Information Start Marker

-- ==== Sys2Proof/Laws/State.lean ====
section
/-! SUPPORT. What each plain update of the block does, and what it leaves: one lemma per field, true by unfolding the update once. -/
namespace Sys2Proof.Machine

open Sys2Proof

@[simp] theorem lift_eq (f : Chip → Chip) (s : State) : lift f s = .next { s with chip := f s.chip } := rfl

@[simp] theorem emit_sup (o : Out) (c : Chip) : (emit o c).sup = c.sup := rfl

@[simp] theorem emit_tt (o : Out) (c : Chip) : (emit o c).tt = c.tt := rfl

@[simp] theorem emit_time (o : Out) (c : Chip) : (emit o c).time = c.time := rfl

@[simp] theorem emit_tasks (o : Out) (c : Chip) : (emit o c).tasks = c.tasks := rfl

@[simp] theorem emit_mem (o : Out) (c : Chip) : (emit o c).mem = c.mem := rfl

@[simp] theorem emit_sets (o : Out) (c : Chip) : (emit o c).sets = c.sets := rfl

@[simp] theorem emit_hlth (o : Out) (c : Chip) : (emit o c).hlth = c.hlth := rfl

@[simp] theorem emit_slots (o : Out) (c : Chip) : (emit o c).slots = c.slots := rfl

@[simp] theorem emit_io (o : Out) (c : Chip) : (emit o c).io = c.io := rfl

@[simp] theorem emit_can (o : Out) (c : Chip) : (emit o c).can = c.can := rfl

@[simp] theorem emit_net (o : Out) (c : Chip) : (emit o c).net = c.net := rfl

@[simp] theorem emit_pair (o : Out) (c : Chip) : (emit o c).pair = c.pair := rfl

@[simp] theorem emit_disp (o : Out) (c : Chip) : (emit o c).disp = c.disp := rfl

@[simp] theorem emit_mbx (o : Out) (c : Chip) : (emit o c).mbx = c.mbx := rfl

@[simp] theorem emit_thy (o : Out) (c : Chip) : (emit o c).thy = c.thy := rfl

@[simp] theorem emit_cnt (o : Out) (c : Chip) : (emit o c).cnt = c.cnt := rfl

@[simp] theorem drawn_tt  (c : Chip) : (drawn  c).tt = c.tt := rfl

@[simp] theorem drawn_time  (c : Chip) : (drawn  c).time = c.time := rfl

@[simp] theorem drawn_tasks  (c : Chip) : (drawn  c).tasks = c.tasks := rfl

@[simp] theorem drawn_mem  (c : Chip) : (drawn  c).mem = c.mem := rfl

@[simp] theorem drawn_sets  (c : Chip) : (drawn  c).sets = c.sets := rfl

@[simp] theorem drawn_hlth  (c : Chip) : (drawn  c).hlth = c.hlth := rfl

@[simp] theorem drawn_slots  (c : Chip) : (drawn  c).slots = c.slots := rfl

@[simp] theorem drawn_io  (c : Chip) : (drawn  c).io = c.io := rfl

@[simp] theorem drawn_can  (c : Chip) : (drawn  c).can = c.can := rfl

@[simp] theorem drawn_net  (c : Chip) : (drawn  c).net = c.net := rfl

@[simp] theorem drawn_pair  (c : Chip) : (drawn  c).pair = c.pair := rfl

@[simp] theorem drawn_disp  (c : Chip) : (drawn  c).disp = c.disp := rfl

@[simp] theorem drawn_mbx  (c : Chip) : (drawn  c).mbx = c.mbx := rfl

@[simp] theorem drawn_thy  (c : Chip) : (drawn  c).thy = c.thy := rfl

@[simp] theorem drawn_cnt  (c : Chip) : (drawn  c).cnt = c.cnt := rfl

@[simp] theorem drawn_out  (c : Chip) : (drawn  c).out = c.out := rfl

@[simp] theorem bumpBy_sup (n k : Nat) (c : Chip) : (bumpBy n k c).sup = c.sup := by unfold bumpBy; dsimp only; split <;> rfl

@[simp] theorem bumpBy_tt (n k : Nat) (c : Chip) : (bumpBy n k c).tt = c.tt := by unfold bumpBy; dsimp only; split <;> rfl

@[simp] theorem bumpBy_time (n k : Nat) (c : Chip) : (bumpBy n k c).time = c.time := by unfold bumpBy; dsimp only; split <;> rfl

@[simp] theorem bumpBy_tasks (n k : Nat) (c : Chip) : (bumpBy n k c).tasks = c.tasks := by unfold bumpBy; dsimp only; split <;> rfl

@[simp] theorem bumpBy_mem (n k : Nat) (c : Chip) : (bumpBy n k c).mem = c.mem := by unfold bumpBy; dsimp only; split <;> rfl

@[simp] theorem bumpBy_sets (n k : Nat) (c : Chip) : (bumpBy n k c).sets = c.sets := by unfold bumpBy; dsimp only; split <;> rfl

@[simp] theorem bumpBy_hlth (n k : Nat) (c : Chip) : (bumpBy n k c).hlth = c.hlth := by unfold bumpBy; dsimp only; split <;> rfl

@[simp] theorem bumpBy_slots (n k : Nat) (c : Chip) : (bumpBy n k c).slots = c.slots := by unfold bumpBy; dsimp only; split <;> rfl

@[simp] theorem bumpBy_io (n k : Nat) (c : Chip) : (bumpBy n k c).io = c.io := by unfold bumpBy; dsimp only; split <;> rfl

@[simp] theorem bumpBy_can (n k : Nat) (c : Chip) : (bumpBy n k c).can = c.can := by unfold bumpBy; dsimp only; split <;> rfl

@[simp] theorem bumpBy_net (n k : Nat) (c : Chip) : (bumpBy n k c).net = c.net := by unfold bumpBy; dsimp only; split <;> rfl

@[simp] theorem bumpBy_pair (n k : Nat) (c : Chip) : (bumpBy n k c).pair = c.pair := by unfold bumpBy; dsimp only; split <;> rfl

@[simp] theorem bumpBy_disp (n k : Nat) (c : Chip) : (bumpBy n k c).disp = c.disp := by unfold bumpBy; dsimp only; split <;> rfl

@[simp] theorem bumpBy_mbx (n k : Nat) (c : Chip) : (bumpBy n k c).mbx = c.mbx := by unfold bumpBy; dsimp only; split <;> rfl

@[simp] theorem bumpBy_thy (n k : Nat) (c : Chip) : (bumpBy n k c).thy = c.thy := by unfold bumpBy; dsimp only; split <;> rfl

@[simp] theorem bumpBy_out (n k : Nat) (c : Chip) : (bumpBy n k c).out = c.out := by unfold bumpBy; dsimp only; split <;> rfl

@[simp] theorem bump_sup (n : Nat) (c : Chip) : (bump n c).sup = c.sup := by simp [bump]

@[simp] theorem bump_tt (n : Nat) (c : Chip) : (bump n c).tt = c.tt := by simp [bump]

@[simp] theorem bump_time (n : Nat) (c : Chip) : (bump n c).time = c.time := by simp [bump]

@[simp] theorem bump_tasks (n : Nat) (c : Chip) : (bump n c).tasks = c.tasks := by simp [bump]

@[simp] theorem bump_mem (n : Nat) (c : Chip) : (bump n c).mem = c.mem := by simp [bump]

@[simp] theorem bump_sets (n : Nat) (c : Chip) : (bump n c).sets = c.sets := by simp [bump]

@[simp] theorem bump_hlth (n : Nat) (c : Chip) : (bump n c).hlth = c.hlth := by simp [bump]

@[simp] theorem bump_slots (n : Nat) (c : Chip) : (bump n c).slots = c.slots := by simp [bump]

@[simp] theorem bump_io (n : Nat) (c : Chip) : (bump n c).io = c.io := by simp [bump]

@[simp] theorem bump_can (n : Nat) (c : Chip) : (bump n c).can = c.can := by simp [bump]

@[simp] theorem bump_net (n : Nat) (c : Chip) : (bump n c).net = c.net := by simp [bump]

@[simp] theorem bump_pair (n : Nat) (c : Chip) : (bump n c).pair = c.pair := by simp [bump]

@[simp] theorem bump_disp (n : Nat) (c : Chip) : (bump n c).disp = c.disp := by simp [bump]

@[simp] theorem bump_mbx (n : Nat) (c : Chip) : (bump n c).mbx = c.mbx := by simp [bump]

@[simp] theorem bump_thy (n : Nat) (c : Chip) : (bump n c).thy = c.thy := by simp [bump]

@[simp] theorem bump_out (n : Nat) (c : Chip) : (bump n c).out = c.out := by simp [bump]

@[simp] theorem updSess_sup (s : Nat) (f : Session → Session) (c : Chip) : (updSess s f c).sup = c.sup := rfl

@[simp] theorem updSess_tt (s : Nat) (f : Session → Session) (c : Chip) : (updSess s f c).tt = c.tt := rfl

@[simp] theorem updSess_time (s : Nat) (f : Session → Session) (c : Chip) : (updSess s f c).time = c.time := rfl

@[simp] theorem updSess_tasks (s : Nat) (f : Session → Session) (c : Chip) : (updSess s f c).tasks = c.tasks := rfl

@[simp] theorem updSess_mem (s : Nat) (f : Session → Session) (c : Chip) : (updSess s f c).mem = c.mem := rfl

@[simp] theorem updSess_sets (s : Nat) (f : Session → Session) (c : Chip) : (updSess s f c).sets = c.sets := rfl

@[simp] theorem updSess_hlth (s : Nat) (f : Session → Session) (c : Chip) : (updSess s f c).hlth = c.hlth := rfl

@[simp] theorem updSess_slots (s : Nat) (f : Session → Session) (c : Chip) : (updSess s f c).slots = c.slots := rfl

@[simp] theorem updSess_io (s : Nat) (f : Session → Session) (c : Chip) : (updSess s f c).io = c.io := rfl

@[simp] theorem updSess_can (s : Nat) (f : Session → Session) (c : Chip) : (updSess s f c).can = c.can := rfl

@[simp] theorem updSess_net (s : Nat) (f : Session → Session) (c : Chip) : (updSess s f c).net = c.net := rfl

@[simp] theorem updSess_pair (s : Nat) (f : Session → Session) (c : Chip) : (updSess s f c).pair = c.pair := rfl

@[simp] theorem updSess_disp (s : Nat) (f : Session → Session) (c : Chip) : (updSess s f c).disp = c.disp := rfl

@[simp] theorem updSess_thy (s : Nat) (f : Session → Session) (c : Chip) : (updSess s f c).thy = c.thy := rfl

@[simp] theorem updSess_cnt (s : Nat) (f : Session → Session) (c : Chip) : (updSess s f c).cnt = c.cnt := rfl

@[simp] theorem updSess_out (s : Nat) (f : Session → Session) (c : Chip) : (updSess s f c).out = c.out := rfl

@[simp] theorem updTask_sup (t : Nat) (f : Task → Task) (c : Chip) : (updTask t f c).sup = c.sup := rfl

@[simp] theorem updTask_tt (t : Nat) (f : Task → Task) (c : Chip) : (updTask t f c).tt = c.tt := rfl

@[simp] theorem updTask_time (t : Nat) (f : Task → Task) (c : Chip) : (updTask t f c).time = c.time := rfl

@[simp] theorem updTask_mem (t : Nat) (f : Task → Task) (c : Chip) : (updTask t f c).mem = c.mem := rfl

@[simp] theorem updTask_sets (t : Nat) (f : Task → Task) (c : Chip) : (updTask t f c).sets = c.sets := rfl

@[simp] theorem updTask_hlth (t : Nat) (f : Task → Task) (c : Chip) : (updTask t f c).hlth = c.hlth := rfl

@[simp] theorem updTask_slots (t : Nat) (f : Task → Task) (c : Chip) : (updTask t f c).slots = c.slots := rfl

@[simp] theorem updTask_io (t : Nat) (f : Task → Task) (c : Chip) : (updTask t f c).io = c.io := rfl

@[simp] theorem updTask_can (t : Nat) (f : Task → Task) (c : Chip) : (updTask t f c).can = c.can := rfl

@[simp] theorem updTask_net (t : Nat) (f : Task → Task) (c : Chip) : (updTask t f c).net = c.net := rfl

@[simp] theorem updTask_pair (t : Nat) (f : Task → Task) (c : Chip) : (updTask t f c).pair = c.pair := rfl

@[simp] theorem updTask_disp (t : Nat) (f : Task → Task) (c : Chip) : (updTask t f c).disp = c.disp := rfl

@[simp] theorem updTask_mbx (t : Nat) (f : Task → Task) (c : Chip) : (updTask t f c).mbx = c.mbx := rfl

@[simp] theorem updTask_thy (t : Nat) (f : Task → Task) (c : Chip) : (updTask t f c).thy = c.thy := rfl

@[simp] theorem updTask_cnt (t : Nat) (f : Task → Task) (c : Chip) : (updTask t f c).cnt = c.cnt := rfl

@[simp] theorem updTask_out (t : Nat) (f : Task → Task) (c : Chip) : (updTask t f c).out = c.out := rfl

@[simp] theorem netSend_sup (k : Nat) (c : Chip) : (netSend k c).sup = c.sup := by unfold netSend when; dsimp only; split <;> split <;> simp

@[simp] theorem netSend_tt (k : Nat) (c : Chip) : (netSend k c).tt = c.tt := by unfold netSend when; dsimp only; split <;> split <;> simp

@[simp] theorem netSend_time (k : Nat) (c : Chip) : (netSend k c).time = c.time := by unfold netSend when; dsimp only; split <;> split <;> simp

@[simp] theorem netSend_tasks (k : Nat) (c : Chip) : (netSend k c).tasks = c.tasks := by unfold netSend when; dsimp only; split <;> split <;> simp

@[simp] theorem netSend_mem (k : Nat) (c : Chip) : (netSend k c).mem = c.mem := by unfold netSend when; dsimp only; split <;> split <;> simp

@[simp] theorem netSend_sets (k : Nat) (c : Chip) : (netSend k c).sets = c.sets := by unfold netSend when; dsimp only; split <;> split <;> simp

@[simp] theorem netSend_hlth (k : Nat) (c : Chip) : (netSend k c).hlth = c.hlth := by unfold netSend when; dsimp only; split <;> split <;> simp

@[simp] theorem netSend_slots (k : Nat) (c : Chip) : (netSend k c).slots = c.slots := by unfold netSend when; dsimp only; split <;> split <;> simp

@[simp] theorem netSend_io (k : Nat) (c : Chip) : (netSend k c).io = c.io := by unfold netSend when; dsimp only; split <;> split <;> simp

@[simp] theorem netSend_can (k : Nat) (c : Chip) : (netSend k c).can = c.can := by unfold netSend when; dsimp only; split <;> split <;> simp

@[simp] theorem netSend_pair (k : Nat) (c : Chip) : (netSend k c).pair = c.pair := by unfold netSend when; dsimp only; split <;> split <;> simp

@[simp] theorem netSend_disp (k : Nat) (c : Chip) : (netSend k c).disp = c.disp := by unfold netSend when; dsimp only; split <;> split <;> simp

@[simp] theorem netSend_mbx (k : Nat) (c : Chip) : (netSend k c).mbx = c.mbx := by unfold netSend when; dsimp only; split <;> split <;> simp

@[simp] theorem netSend_thy (k : Nat) (c : Chip) : (netSend k c).thy = c.thy := by unfold netSend when; dsimp only; split <;> split <;> simp

@[simp] theorem netSend_out (k : Nat) (c : Chip) : (netSend k c).out = c.out := by unfold netSend when; dsimp only; split <;> split <;> simp

@[simp] theorem postMsg_sup (p : Peer) (m : List Byte) (c : Chip) : (postMsg p m c).sup = c.sup := by cases p <;> simp [postMsg]

@[simp] theorem postMsg_tt (p : Peer) (m : List Byte) (c : Chip) : (postMsg p m c).tt = c.tt := by cases p <;> simp [postMsg]

@[simp] theorem postMsg_time (p : Peer) (m : List Byte) (c : Chip) : (postMsg p m c).time = c.time := by cases p <;> simp [postMsg]

@[simp] theorem postMsg_tasks (p : Peer) (m : List Byte) (c : Chip) : (postMsg p m c).tasks = c.tasks := by cases p <;> simp [postMsg]

@[simp] theorem postMsg_mem (p : Peer) (m : List Byte) (c : Chip) : (postMsg p m c).mem = c.mem := by cases p <;> simp [postMsg]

Information End Marker

§ Directions for this task: Among the lines of the data above, find those with the word "hlth" and show them.

§ Answer to the exercise:
@[simp] theorem emit_hlth (o : Out) (c : Chip) : (emit o c).hlth = c.hlth := rfl
@[simp] theorem drawn_hlth  (c : Chip) : (drawn  c).hlth = c.hlth := rfl
@[simp] theorem bumpBy_hlth (n k : Nat) (c : Chip) : (bumpBy n k c).hlth = c.hlth := by unfold bumpBy; dsimp only; split <;> rfl
@[simp] theorem bump_hlth (n : Nat) (c : Chip) : (bump n c).hlth = c.hlth := by simp [bump]
@[simp] theorem updSess_hlth (s : Nat) (f : Session → Session) (c : Chip) : (updSess s f c).hlth = c.hlth := rfl
@[simp] theorem updTask_hlth (t : Nat) (f : Task → Task) (c : Chip) : (updTask t f c).hlth = c.hlth := rfl
@[simp] theorem netSend_hlth (k : Nat) (c : Chip) : (netSend k c).hlth = c.hlth := by unfold netSend when; dsimp only; split <;> split <;> simp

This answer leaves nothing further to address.